Abstract

We show that there exist two dimensional (2D) time reversal invariant fractionalized insulators with the property that both their boundary with the vacuum and their boundary with a topological insulator can be fully gapped without breaking time reversal or charge conservation symmetry. This result leads us to an apparent paradox: we consider a geometry in which a disk-like region made up of a topological insulator is surrounded by an annular strip of a fractionalized insulator, which is in turn surrounded by the vacuum. If we gap both boundaries of the strip, we naively obtain an example of a gapped interface between a topological insulator and the vacuum that does not break any symmetries -- an impossibility.
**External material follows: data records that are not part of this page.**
/-- A request classified FORWARD and offered with room is accepted at once onto both lists; a request that cannot
be accepted waits (log 5), and with the order list full it waits behind those that wait. -/
def Obligations.ForwardedRequestsJoinOrWait : Prop :=
  ∀ (r : Request) (s : State),
    (RoomToForward s → classify s r = .forward → exec (.cportRequestAccept r) s = .next (entered s r .forward none)) ∧
    (s.porstAsserted = false → s.cportWaiting = [] →
      16 ≤ s.orderList.length ∨ (classify s r ≠ .localWrite ∧ 8 ≤ s.forwardQueue.length) →
      exec (.cportRequestAccept r) s = .next { s with cportWaiting := [r] }) ∧
    (s.porstAsserted = false → 16 ≤ s.orderList.length →
      exec (.cportRequestAccept r) s = .next { s with cportWaiting := s.cportWaiting ++ [r] })

/-- A scan read of another word than the first captures its context from the applied set as it stands and changes
nothing but the two lists.
A frame start latches the applied set, captures the read's own context from it, reloads the stall timer and
makes the face LIVE; only a STALLED face raises an event, FRAME_RESUMED. -/
def Obligations.ScanReadsCaptureContexts : Prop :=
  (
    ∀ (r : Request) (f : Fin 4) (z : Fin 64) (s : State),
      RoomToForward s → classify s r = .scan f z false →
      exec (.cportRequestAccept r) s = .next (entered s r .forwardScale (some (contextFrom f (s.face f).applied z)))
  ) ∧
  (
    ∀ (r : Request) (f : Fin 4) (z : Fin 64) (s : State),
      RoomToForward s → classify s r = .scan f z true →
      ∃ t a, exec (.cportRequestAccept r) s = .next t ∧
        a.level = (s.face f).level.level ∧ a.floor = (s.face f).level.limits.floor ∧
        (∀ y : Fin 64, (s.face f).plane.zoneCount ≤ y.val → pick a.steps y = 3) ∧
        (∀ (y n : Fin 64), y.val < (s.face f).plane.zoneCount → pick (s.face f).zoneMap y = some n →
          pick a.steps y = (pick (s.face f).records n).derateStep) ∧
        let u := entered
          (s.setFace f { s.face f with applied := a, sup := { (s.face f).sup with state := .live, stallTimer := (s.face f).sup.stallTimeout } })
          r .forwardScale (some (contextFrom f a z))
        ((s.face f).sup.state ≠ .stalled → SameBesidesDirty u t ∧ MarksExactly s t) ∧
        ((s.face f).sup.state = .stalled →
          SameBesidesDirty (raiseEvent .frameResumed f 0 (plainDetail (s.face f).sup.stallCount) 0 u) t)
  )

/-- A full write to a control word is forwarded and handed to its receiver: the state after it is that of the
receiver's own row, with the fields of its HEAD or ACK word, run on the state with the request on both lists (log 1;
`controlRow` spells the fields). A partial write is forwarded and raises STREAM_PARTIAL with the word's window offset
and the byte enables, and no receiver takes it. -/
def Obligations.ControlWordsReachTheirReceivers : Prop :=
  ∀ (r : Request) (w : ControlWord) (s : State),
    (RoomToForward s → classify s r = .snoop w →
      exec (.cportRequestAccept r) s = exec (controlRow w r.data) (entered s r .forwardSnoop none)) ∧
    (RoomToForward s → classify s r = .partialWrite w →
      ∃ t, exec (.cportRequestAccept r) s = .next t ∧
        SameBesidesDirty
          (raiseEvent .streamPartial 0 0
            (match w with | .head => 0x000 | .body => 0x004 | .ack => 0x008 | .consumed => 0x00C)
            (r.byteEnables.setWidth 32) (entered s r .forward none)) t ∧
        MarksExactly s t)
The resolution of this paradox is that this system spontaneously breaks time reversal symmetry in an unusual way, which we call \emph{weak symmetry breaking}. In particular, we find that the only order parameters that are sensitive to the symmetry breaking are nonlocal operators that describe quasiparticle tunneling processes between the two edges of the strip; expectation values of local order parameters vanish exponentially in the limit of a wide strip. Also, we find that the symmetry breaking in our system comes with a ground state degeneracy, but this ground state degeneracy is topologically protected, rather than symmetry protected. We show that this kind of symmetry breaking can also occur at the edge of 2D fractional topological insulators.